◆ Exercise material
/-- A completed launch is forgotten once no TCU slot serves it any more. -/
def State.forgetLaunch (s : State) (id : Nat) : State :=
  let served := s.anyTile fun t => t.tcus.any fun u => u.state != .free && u.launch == id
  if served || !(s.launch? id).any (·.completed) then s
  else
    (s.updCm fun m => { m with launches := m.launches.filter (·.id != id) }).updTiles fun t =>
      { t with arrived := t.arrived.filter (·.launch != id) }

/-- Dispatched blocks of a launch, or rays that will still become some, are left (R523). -/
def State.dispatching (s : State) (id : Nat) : Bool :=
  (s.srt.units.any fun u => u.slots.any (·.launch == id) || u.held.any fun h => h.rays.any (·.launch == id))
    || s.anyTile fun t => t.blocks.any (fun b => b.launch == id && b.tcu.isNone) || t.waiting.any fun w => w.launch == id && w.disp.isSome

/-- LAUNCH_COMPLETE: all blocks have retired and all their stores are visible (R54). -/
def execLaunchComplete (id : Nat) (s : State) : Out :=
  .next (if !s.clocked then s else
    match s.launch? id with
    | none => s
    | some l =>
      let busy := l.completed || l.failed || l.retired < l.blocks || s.anyTile (fun t => t.sb.any (·.launches.contains id))
        || s.mem.hwb.any (·.launches.contains id) || s.dispatching id
      if busy || !s.live l.ctx then s
      else
        let set (s : State) (f : Launch → Launch) : State :=
          s.updCm fun m => { m with launches := m.launches.map fun x => if x.id == id then f x else x }
        match s.complete l.queue id l.seq l.ctx l.signal l.irq l.doneAddr l.doneValue l.vector with
        | (s, true) => ((set s fun x => { x with completed := true }).forgetLaunch id).ctxIdle l.ctx
        | (s, false) => (set s fun x => { x with failed := true }).ctxIdle l.ctx)

/-! ## WAIT, SIGNAL, COPY, KILL -/

/-- WAIT_COMMAND: starts waiting for a memory comparison; an address without translation halts the queue (R56, R59). DESIGN CHOICE (log 133):
so does one whose page forbids the read. -/
def execWaitCommand (q : Nat) (raw : List Byte) (s : State) : Out :=
  .next (runCmd q 3 raw (fun c s =>
    match s.resolve .host c.ctx (field c.raw 8 8) 8 .load with
    | (s, .error _) => (s, some qeFetchFault)
    | (s, .ok _) =>
      let (id, s) := s.startOutst q c.seq
      let w : Wait := { id := id, ctx := c.ctx, queue := q, seq := c.seq, addr := field c.raw 8 8, value := field c.raw 16 8
                        eq := field c.raw 24 1 == 1 }
      ((s.updCm fun m => { m with waits := m.waits ++ [w] }).ctxRun c.ctx, none)) s)

/-- WAIT_SATISFIED: a WAIT completes when the 64-bit value at its address is at least, or equals, its value. Where its address has no
translation any more, or, retried by RESUME, it names no live context of its queue's partition, its queue halts (R56–R59). A read whose
translation holds and which brings no value leaves it waiting. -/
def execWaitSatisfied (id : Nat) (host : List (Nat × Byte)) (s : State) : Out :=
  .next (if !s.clocked then s else
    match s.cm.waits.find? (·.id == id) with
    | none => s
    | some w =>
      let drop (s : State) : State := s.updCm fun m => { m with waits := m.waits.filter (·.id != id) }
      if w.failed then s
      else if (s.ctx w.ctx).part != (s.queue w.queue).part || !s.live w.ctx then s.waitFails id w.queue qeBadContext
      else
        match s.readVa .host w.ctx host .load none 2 w.addr 8 with
        | (s, .error (_, a)) =>
          match s.resolve .host w.ctx a 4 .load with
          | (s, .error _) => (s.waitFails id w.queue qeFetchFault).ctxIdle w.ctx
          | (s, .ok _) => s
        | (s, .ok l) =>
          let v := leNat l
          if (if w.eq then v == w.value else v ≥ w.value) then ((drop s).queueDone w.queue id w.seq true).ctxIdle w.ctx else s)

/-- SIGNAL_COMMAND: writes a value, then sends MSI-X where enabled (R53, R56, R59). -/
def execSignalCommand (q : Nat) (raw : List Byte) (s : State) : Out :=
  .next (runCmd q 4 raw (fun c s =>
    match s.writeVa .host c.ctx .store 3 (field c.raw 8 8) (toLe 8 (field c.raw 16 8)) with
    | (s, some _) => (s, some qeFetchFault)
    | (s, none) =>
      let s := if bitAt (field c.raw 26 1) 0 then s.msix (some (s.ctx c.ctx).part) (bits (field c.raw 24 2) 0 11) else s
      (s.queueDone q (2 ^ 64) c.seq true, none)) s)

/-- COPY_COMMAND: starts a copy between device virtual addresses (R56). -/
def execCopyCommand (q : Nat) (raw : List Byte) (s : State) : Out :=
  .next (runCmd q 5 raw (fun c s =>
    let r := c.raw
    let (id, s) := s.startOutst q c.seq
    let k : Copy :=
      { id := id, ctx := c.ctx, queue := q, seq := c.seq, signal := c.signal, irq := c.irq, src := field r 8 8
        dst := field r 16 8, count := field r 24 8, tag := field r 32 3
        deadline := s.deadline (s.ctx c.ctx).part (field r 32 3), doneAddr := field r 40 8, doneValue := field r 48 8
        vector := bits (field r 56 2) 0 11, since := s.now }
    ((s.updCm fun m => { m with copies := m.copies ++ [k] }).ctxRun c.ctx, none)) s)

/-- Move n bytes line by line; the error names the failing address and whether it was written (R59). -/
def State.copyBytes (s : State) (c : Nat) (host : Mem) (eff : Option Nat) : Nat → Nat → Nat → Nat → State × Option (XErr × Nat × Bool)
  | 0, _, _, _ => (s, none)
  | fuel + 1, src, dst, n =>
    if n == 0 then (s, none) else
    let k := min (min n (128 - src % 128)) (128 - dst % 128)
    match s.readVa .copy c host .load eff 2 src k with
    | (s, .error (e, a)) => (s, some (e, a, false))
    | (s, .ok l) =>
      match s.writeVa .copy c .store 2 dst l with
      | (s, some (e, a)) => (s, some (e, a, true))
      | (s, none) => s.copyBytes c host eff fuel (src + k) (dst + k) (n - k)

/-- A copy moves its bytes and ends with its completion (R54); a source or destination that fails is a fault of the context (R59,
R883). A copy whose completion failed has no byte left to move when RESUME retries it (R58). -/
def State.copyDone (s : State) (k : Copy) (host : Mem) : State :=
  let drop (s : State) : State := s.updCm fun m => { m with copies := m.copies.filter (·.id != k.id) }
  match s.copyBytes k.ctx host k.deadline (k.count / 64 + 4) k.src k.dst k.count with
  | (s, some (e, a, w)) =>
    let det := match e with
      | .poison st => st
      | _ => b2n w
    ((drop s).queueDone k.queue k.id k.seq false).raise
      { code := e.code, ctx := k.ctx, unit := 7, addr := a, detail := det, unitId := k.queue, valid := 1, tag := k.tag }
  | (s, none) =>
    match (drop s).complete k.queue k.id k.seq k.ctx k.signal k.irq k.doneAddr k.doneValue k.vector with
    | (s, true) => s.ctxIdle k.ctx
    | (s, false) => (s.updCm fun m => { m with copies := m.copies ++ [{ k with failed := true, count := 0 }] }).ctxIdle k.ctx

/-- COPY_COMPLETE: the copy's last byte is visible (R54, R59). `host` holds the bytes of host memory it read. -/
def execCopyComplete (id : Nat) (host : List (Nat × Byte)) (s : State) : Out :=
  .next (if !s.clocked then s else
    match s.cm.copies.find? (·.id == id) with
    | none => s
    | some k => if k.failed || !s.live k.ctx then s else s.copyDone k host)

/-- KILL_COMMAND: kills its context with HOST_KILL (R70, R883). -/
def execKillCommand (q : Nat) (raw : List Byte) (s : State) : Out :=
  .next (runCmd q 6 raw (fun c s => ((s.acceptFaults [hostKill c.ctx 7]).queueDone q (2 ^ 64) c.seq true, none)) s)

/-! ## Watchdog (R68) -/

/-- WATCHDOG: a launch that has run longer than its limit kills its context, and is watched no more (R68, R78, R883). -/
def execWatchdog (now id : Nat) (s : State) : Out :=
  let s := s.at now
  .next (if !s.clocked then s else
    match s.launch? id with
    | none => s
    | some l =>
      let ms := (s.now - l.start) / 1000000
      if l.runLimit == 0 || l.completed || s.now ≤ l.start + l.runLimit * 1000000 then s
      else
        let s := s.updCm fun m => { m with launches := m.launches.map fun (y : Launch) => if y.id == id then { y with runLimit := 0 } else y }
        s.acceptFaults [{ code := 0x0E, ctx := l.ctx, unit := 6, detail := ms, tag := l.tag }])

end Sys2Proof.Machine
end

◆ Exercise instructions
Your answer must consist solely of the lines above between the line holding "src, dst, n =>" and the line holding "true) => s.ctxIdle k.ctx", inclusive, copied exactly.

◆ Exercise answer
  | fuel + 1, src, dst, n =>
    if n == 0 then (s, none) else
    let k := min (min n (128 - src % 128)) (128 - dst % 128)
    match s.readVa .copy c host .load eff 2 src k with
    | (s, .error (e, a)) => (s, some (e, a, false))
    | (s, .ok l) =>
      match s.writeVa .copy c .store 2 dst l with
      | (s, some (e, a)) => (s, some (e, a, true))
      | (s, none) => s.copyBytes c host eff fuel (src + k) (dst + k) (n - k)

/-- A copy moves its bytes and ends with its completion (R54); a source or destination that fails is a fault of the context (R59,
R883). A copy whose completion failed has no byte left to move when RESUME retries it (R58). -/
def State.copyDone (s : State) (k : Copy) (host : Mem) : State :=
  let drop (s : State) : State := s.updCm fun m => { m with copies := m.copies.filter (·.id != k.id) }
  match s.copyBytes k.ctx host k.deadline (k.count / 64 + 4) k.src k.dst k.count with
  | (s, some (e, a, w)) =>
    let det := match e with
      | .poison st => st
      | _ => b2n w
    ((drop s).queueDone k.queue k.id k.seq false).raise
      { code := e.code, ctx := k.ctx, unit := 7, addr := a, detail := det, unitId := k.queue, valid := 1, tag := k.tag }
  | (s, none) =>
    match (drop s).complete k.queue k.id k.seq k.ctx k.signal k.irq k.doneAddr k.doneValue k.vector with
    | (s, true) => s.ctxIdle k.ctx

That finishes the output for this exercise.